Phénomène étrange qui prend d’assaut le monde réel, le fantastique sème inopinément l’inexplicable et par là même l’effroyable dans le cadre de la vie réelle.

Notre démarche s’assigne donc pour objectif le décryptage du code fantastique intégré à l’œuvre de Daoud et en particulier à « La Fable du nain » où le genre se développe principalement comme procédure subversive à l’égard de l’esthétique réaliste. Le récit est marqué par l’inscription au centre de la diégèse d’une figure quelque peu cocasse : un Nain nommé « ZimZim ». La construction textuelle du personnage crée une certaine ambigüité en ce sens où le lecteur ne parvient plus à en distinguer l’existence réelle ou imaginaire, d’où la coexistence interne à l’œuvre du naturel et du surnaturel.
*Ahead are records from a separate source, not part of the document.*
-- ==== Sys2Proof/Machine/Egress.lean ====
section
/-! DEFINITION. The shared switch buffer and egress shaping (09 R253-R257, 10 R279-R280). -/

namespace Sys2Proof.Machine

/-- The virtual switch a port belongs to: its own for a USP, the one a DSP is bound in. -/
def vcsOf (s : State) (p : Nat) : Option Nat :=
  if portRole s p = 1 then some p
  else (s.sw.vcs.find? fun e => e.2 == p).map (·.1 / 32)

/-! ### Cells (R253, R254) -/

/-- The bytes of a transfer, header and payload; a header is counted as 16 bytes (log 153). -/
def Msg.size : Msg → Nat
  | .data _ _ _ => 16 + 64
  | .lines _ l => 16 + 64 * l.length
  | .atomic _ _ _ => 16 + 16
  | .routed _ _ _ b => 16 + b.length
  | .multicast _ b => 16 + b.length
  | .dma _ b => 16 + b.length
  | .word _ _ _ => 16 + 4
  | .interrupt _ => 16 + 4
  | .cmp _ _ => 16
  | .conflictAck _ _ _ => 16
  | .unsupported _ => 16
  | .snoop _ _ _ _ => 16
  | .slot _ _ => 16

/-- The cells a transfer takes. -/
def cellsOf (n : Nat) : Nat := max 1 ((n + 255) / 256)

/-- The transfers stored in a link die's buffer, in arrival order. -/
def storedOf (s : State) (x : Nat) : List Xmit := smGet [] s.sw.stored x

/-- Whether a transfer stands in the queue of port `p` and class `c`. -/
def Xmit.inQueue (x : Xmit) (p c : Nat) : Bool := x.cls == c && x.targets.contains p

/-- The reserved cells a queue holds. -/
def reservedHeld (s : State) (p c : Nat) : Nat :=
  (storedOf s (p / 16)).foldl (fun a x => if x.inQueue p c && x.reserved then a + cellsOf x.bytes else a) 0

/-- S_q: the shared cells a queue holds. -/
def sharedHeld (s : State) (p c : Nat) : Nat :=
  (storedOf s (p / 16)).foldl (fun a x => if x.inQueue p c && !x.reserved then a + cellsOf x.bytes else a) 0

/-- F: the free shared cells of a link die. -/
def freeShared (s : State) (x : Nat) : Nat :=
  15872 - (storedOf s x).foldl (fun a y => if y.reserved then a else a + cellsOf y.bytes) 0

/-- Whether a queue's reserved cells take `n` more. -/
def reservedFit (s : State) (p c n : Nat) : Bool := decide (reservedHeld s p c + n ≤ 4)

/-- Whether the shared cells take `n` more for a queue: S_q + n ≤ α × F. -/
def sharedFit (s : State) (p c n : Nat) : Bool :=
  decide ((sharedHeld s p c + n) * 16 ≤ 2 ^ pnum s (P.SW_ALPHA + c) * freeShared s (p / 16)) &&
    decide (n ≤ freeShared s (p / 16))

/-- The place in `SW_FANOUT_COUNTS` of a message that is stored once for its targets; the next place counts sent copies. -/
def Msg.fanCount : Msg → Option Nat
  | .multicast _ _ => some 0
  | .snoop _ _ _ _ => some 2
  | _ => none

/-- Whether a transfer is admitted now, and whether into reserved cells; its targets lie on one link die. What is stored once
for several targets takes its cells from those shared (R256). -/
def admission (s : State) (x : Xmit) : Option Bool :=
  let n := cellsOf x.bytes
  match x.targets with
  | [] => none
  | p :: rest =>
    if x.msg.fanCount = none ∧ rest = [] then
      (if reservedFit s p x.cls n then some true else if sharedFit s p x.cls n then some false else none)
    else if x.targets.all (fun q => reservedFit s q x.cls n || sharedFit s q x.cls n) ∧ n ≤ freeShared s (p / 16) then
      some false
    else none

/-! ### The shaper (R279, R280) -/

/-- L of a port in 10^-4 bytes per ns. -/
def rawRate (s : State) (p : Nat) : Nat := (portAt s p).width * rateMT (portAt s p).rate * 5 / 4

/-- R of a queue in 10^-4 bytes per ns. -/
def shapeRate (s : State) (p c : Nat) : Nat := pnum s (P.PORT_SHAPE_RATE + c + 256 * p) * 10

/-- Whether a queue holds a transfer. -/
def queueBusy (s : State) (p c : Nat) : Bool := (storedOf s (p / 16)).any (·.inQueue p c)

/-- The credit of a queue brought up to the present; while it still sends, the credit is that at the end of the transfer. -/
def creditNow (s : State) (p c : Nat) (busy : Bool) : Int :=
  let x := portAt s p
  let busy := busy || decide (dieTime s (p / 16) < smGet 0 x.creditAt c)
  let old := smGet 0 x.credit c
  let grown := old + ((shapeRate s p c * (dieTime s (p / 16) - smGet 0 x.creditAt c) : Nat) : Int)
  if busy then min ((pnum s (P.PORT_SHAPE_BURST + c + 256 * p) * 10000 : Nat) : Int) grown
  else if old < 0 then min 0 grown
  else 0

/-- The credit brought up to the present and kept. -/
def creditTouch (p c : Nat) (busy : Bool) (s : State) : State :=
  if shapeRate s p c = 0 then s
  else
    let v := creditNow s p c busy
    modPortAt p (fun x =>
      { x with
        credit := smPut 0 x.credit c v
        creditAt := smPut 0 x.creditAt c (max (dieTime s (p / 16)) (smGet 0 x.creditAt c)) }) s

/-- n′ of a transfer of `n` bytes. -/
def shapedLength (o n : Nat) : Nat := n + o * ((n + (256 - o) - 1) / (256 - o))

/-! ### Arrival and sending -/

/-- One fan-out count grows. -/
def bumpFan (i n : Nat) (s : State) : State := modSw (fun w => { w with fanout := bump 64 w.fanout i n }) s

/-- A transfer is stored. -/
def storeXmit (x : Xmit) (s : State) : State :=
  let s1 := match x.msg.fanCount with
    | some i => bumpFan i 1 s
    | none => s
  forAll x.targets (fun p t => creditTouch p x.cls (queueBusy t p x.cls) t) s1 |>
    modSw fun w => { w with stored := smMod [] w.stored ((x.targets.headD 0) / 16) (· ++ [x]) }

/-- Whether one of some transfers waits, in the receive buffer of the port that a transfer came through, for one of its
queues. -/
def behind (l : List Xmit) (x : Xmit) : Bool :=
  x.ingress.isSome && l.any fun y => y.ingress == x.ingress && y.cls == x.cls && x.targets.any y.targets.contains

/-- Whether a transfer from a port to another link die finds credit on the ring for its message (R255, 01 R17): posted writes
and requests with data go as `WDATA`, completions with data as `RDATA`, the rest as requests, responses or snoops. -/
def ringOpen (s : State) (x : Xmit) : Bool :=
  match x.ingress, x.targets with
  | some i, p :: _ =>
    if i / 16 = p / 16 then true
    else
      let c := nth 0 [3, 0, 4, 0, 3, 2, 4, 1] x.cls
      let n := if c = 3 ∨ c = 4 then (x.bytes - 16 + 63) / 64 else 0
      (match route s (i / 16) (p / 16) with
       | [] => false
       | k :: _ =>
         let d := ClDir.of (linkAt s k) (decide (linkEndA k = i / 16))
         decide ((linkAt s k).state = .active) && creditsThere d c false n)
  | _, _ => true

/-- Whether a transfer is admitted now: it can reach the target's link die, and the cells take it. -/
def admitted (s : State) (x : Xmit) : Option Bool := if ringOpen s x then admission s x else none

/-- A transfer arrives: admitted, or held where it is until it is (R255): the credit of its ingress port's link for it is out
as long as it stands among those waiting. A transfer to a port that is down is not stored. -/
def egressOffer (x : Xmit) (s : State) : State :=
  if x.targets = [] then s
  else match admitted s x with
    | some r => if behind s.sw.waiting x then modSw (fun w => { w with waiting := w.waiting ++ [x] }) s
        else storeXmit { x with reserved := r } s
    | none => modSw (fun w => { w with waiting := w.waiting ++ [x] }) s

/-- A transfer to several ports is stored once on each link die that holds targets (R256, R257). -/
def fanOut (cls bytes : Nat) (targets : List Nat) (ingress : Option Nat) (m : Msg) (s : State) : State :=
  forAll (below 4) (fun x t =>
    let ts := targets.filter fun p => p / 16 == x && (portAt t p).link == .up
    if ts = [] then t
    else egressOffer ⟨cls, bytes, ts, ingress, m, none, false, false⟩ t) s

/-- The oldest held transfer of a queue that is first in its receive buffer and that cells take now, and whether reserved
ones. -/
def nextAdmitted (s : State) (p c : Nat) : Option (Xmit × Bool) :=
  s.sw.waiting.findSome? fun x =>
    if x.inQueue p c && !behind (s.sw.waiting.takeWhile (· ≠ x)) x then (admitted s x).map fun r => (x, r) else none

/-- A held transfer of a queue is admitted where cells now allow (R254, R255). -/
def egressAdmit (p c : Nat) (s : State) : State :=
  match nextAdmitted s p c with
  | none => s
  | some (x, r) => storeXmit { x with reserved := r } (modSw (fun w => { w with waiting := w.waiting.erase x }) s)

/-- A port lets go of the first transfer of a list that stands in one of its queues. -/
def unstore (p c : Nat) : List Xmit → List Xmit
  | [] => []
  | x :: rest =>
    if x.inQueue p c then
      (if x.targets = [p] then rest else { x with targets := x.targets.filter (· ≠ p) } :: rest)
    else x :: unstore p c rest

/-- Whether a message counts in latency sampling: not one that ended in poison or refusal (R270). -/
def Msg.sampled : Msg → Bool
  | .data _ _ poison => !poison
  | .cmp _ _ => true
  | .conflictAck _ _ _ => false
  | .atomic _ _ poison => !poison
  | .lines _ l => l.all fun e => !e.2
  | .unsupported _ => false
  | .snoop _ _ _ _ => false
  | .interrupt _ => false
  | .routed _ _ _ _ => false
  | .multicast _ _ => false
  | .dma _ _ => false
  | .word _ _ _ => false
  | .slot _ _ => false

/-- A port that finds the path check of a response's tag wrong does not act on what it carries: a read's data goes out as
poison, anything else is discarded; logged, and counted against the home slice that stored it (01 R26, 14 R362). -/
def spoiledSent (p c : Nat) (x : Xmit) (s : State) : State :=
  let s1 := logEvent 4 0xFFFF 1 none 0 (match x.lat with
    | some t => unitSuspect (280 + t.home) (4 + t.home / 16) s
    | none => s)
  match x.msg with
  | .data tag _ _ => emit (.port p c (.data tag 0#512 true)) s1
  | .atomic tag _ _ => emit (.port p c (.atomic tag 0 true)) s1
  | .lines tag l => emit (.port p c (.lines tag (l.map fun _ => (0#512, true)))) s1
  | _ => s1

/-- An egress queue starts its next transfer where its link and its shaper credit allow, and sends it to its
end (R279). -/
def egressSend (p c : Nat) (s : State) : State :=
  let l := rawRate s p
  let r := shapeRate s p c
  match (storedOf s (p / 16)).find? fun x => x.inQueue p c with
  | none => s
  | some x =>
    if (portAt s p).link ≠ .up ∨ l = 0 ∨ dieTime s (p / 16) < (portAt s p).busyTo ∨ (r ≠ 0 ∧ creditNow s p c true < 0) then s
    else
      let n := shapedLength (pnum s P.SHAPE_OVERHEAD) x.bytes * 10000
      let stop := dieTime s (p / 16) + (n + l - 1) / l
      let s1 := modPortAt p (fun y =>
        { y with
          busyTo := stop
          credit := if r = 0 then y.credit
            else smPut 0 y.credit c (creditNow s p c true + ((n * r / l : Nat) : Int) - (n : Int))
          creditAt := if r = 0 then y.creditAt else smPut 0 y.creditAt c stop }) s
      let s2 := modSw (fun w => { w with stored := smMod [] w.stored (p / 16) (unstore p c) }) s1
      let s3 := match x.msg.fanCount with
        | some i => bumpFan (i + 1) 1 s2
        | none => s2
      let s4 := match x.lat with
        | some t => sampleTake p t (x.msg.sampled && t.good && !x.spoiled) s3
        | none => s3
      if x.spoiled then spoiledSent p c x s4 else emit (.port p c x.msg) s4

/-! ### What a port drops (R256, R257, R259) -/

/-- One of the counts of `PORT_DROP_COUNTS` grows. -/
def bumpDrop (p i n : Nat) (s : State) : State :=
  modPortAt p (fun x => { x with dropCounts := bump 64 x.dropCounts i n }) s

/-- The drop count a flushed message belongs to, if any: writes, responses, snoops, multicast references, posted writes. A
request that is no write and what a slot says have none. -/
def Msg.dropCount : Msg → Option Nat
  | .snoop _ _ _ _ => some 3
  | .multicast _ _ => some 4
  | .dma _ _ => some 5
  | .interrupt _ => some 5
  | .routed k _ _ _ => nth none [some 5, none, some 2, none, some 1, some 2, some 2, some 3] k
  | .slot _ _ => none
  | .data _ _ _ => some 2
  | .cmp _ _ => some 2
  | .conflictAck _ _ _ => some 2
  | .atomic _ _ _ => some 2
  | .lines _ _ => some 2
  | .unsupported _ => some 2
  | .word _ _ _ => some 2

/-- A port's references leave a list of transfers. -/
def dropPort (p : Nat) (l : List Xmit) : List Xmit :=
  l.filterMap fun x =>
    if x.targets.contains p then
      (let ts := x.targets.filter (· ≠ p)
       if ts = [] then none else some { x with targets := ts })
    else some x

/-- Every egress queue of a port is flushed. -/
def flushEgress (p : Nat) (s : State) : State :=
  let gone := ((storedOf s (p / 16)) ++ s.sw.waiting).filter fun x => x.targets.contains p
  forAll (gone.filterMap fun x => x.msg.dropCount) (fun i => bumpDrop p i 1)
    (modPortAt p (fun x => { x with credit := [], creditAt := [], busyTo := 0 })
      (modSw (fun w => { w with
        stored := smMod [] w.stored (p / 16) (dropPort p)
        waiting := dropPort p w.waiting }) s))

/-- The response of port `p`'s request goes to its egress. -/
def respondPort (p cls : Nat) (m : Msg) (lat : Option LatTag) (s : State) : State :=
  egressOffer ⟨cls, m.size, [p], none, m, lat, false, false⟩ s

/-! ### Commands -/

/-- EGRESS_ADMIT (R255). -/
def execEgressAdmit (p : PortId) (cls : Fin 8) (s : State) : Out := .next (egressAdmit p.val cls.val s)
/-- EGRESS_SEND (R279). -/
def execEgressSend (p : PortId) (cls : Fin 8) (s : State) : Out := .next (egressSend p.val cls.val s)
/-- MULTICAST_WRITE (R256): the ports of the group in VCS `v`, never the IME; a copy goes to no port of another
VCS, and none comes from one (R251). -/
def execMulticastWrite (v src : PortId) (targets : BitVec 64) (group : Fin 64) (bytes : List Byte) (s : State) : Out :=
  let ts := (bitsSet 64 targets.toNat).filter fun p => p != src.val && vcsOf s p == some v.val
  let m : Msg := .multicast group.val bytes
  .next (if vcsOf s src.val = some v.val then fanOut 0 m.size ts (some src.val) m s else s)

end Sys2Proof.Machine
end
Todorov définit à cet égard le fantastique comme : « l’hésitation éprouvée par un être qui ne connaît que les lois naturelles, face à un événement en apparence surnaturel. »2 Ce sentiment d’hésitation est foncièrement présent dans le récit. Celui-ci met en scène un être en proie aux manœuvres sordides entreprises par le Nain. Ce dernier est d’une difformité atroce et prend du plaisir à harceler le personnage. Ses actes morbides suscitent la suspicion chez le lecteur quant à leur appartenance au réel ou à l’imaginaire.

Il nous semble nécessaire de rappeler que le héros affiche un antécédent familial particulier qui laisse entrevoir sa tendance à la folie, à la névrose. Victime d’hallucinations, le sujet anxieux imagine le gnome partout autour de lui. Il est sous l’emprise maléfique du lutin qui use de tous les stratagèmes pour l’agacer. Sauf qu’au fil de l’histoire, l’individu se voit dans le Nain et voit le Nain en lui :

« Vous auriez alors compris que le Nain n’était que moi en quelque sorte, nourri de mon reflet sur l’eau de mes obsessions. » (98)

Ainsi, le gnome incarne-t-il pour le héros son désespoir, ses échecs répétés, sa tentative de suicide. ZimZim est devenu pour lui un mal ancré au plus profond de son être. Vers le dénouement, le lecteur averti découvre que la figure scrupuleuse naine représente une partie du

1 Roger Caillois affirme dans « Au cœur du fantastique » que : « Le fantastique manifeste…un scandale, une

déchirure, une irruption insolite, presque insupportable dans le monde réel. », Gallimard, 1965.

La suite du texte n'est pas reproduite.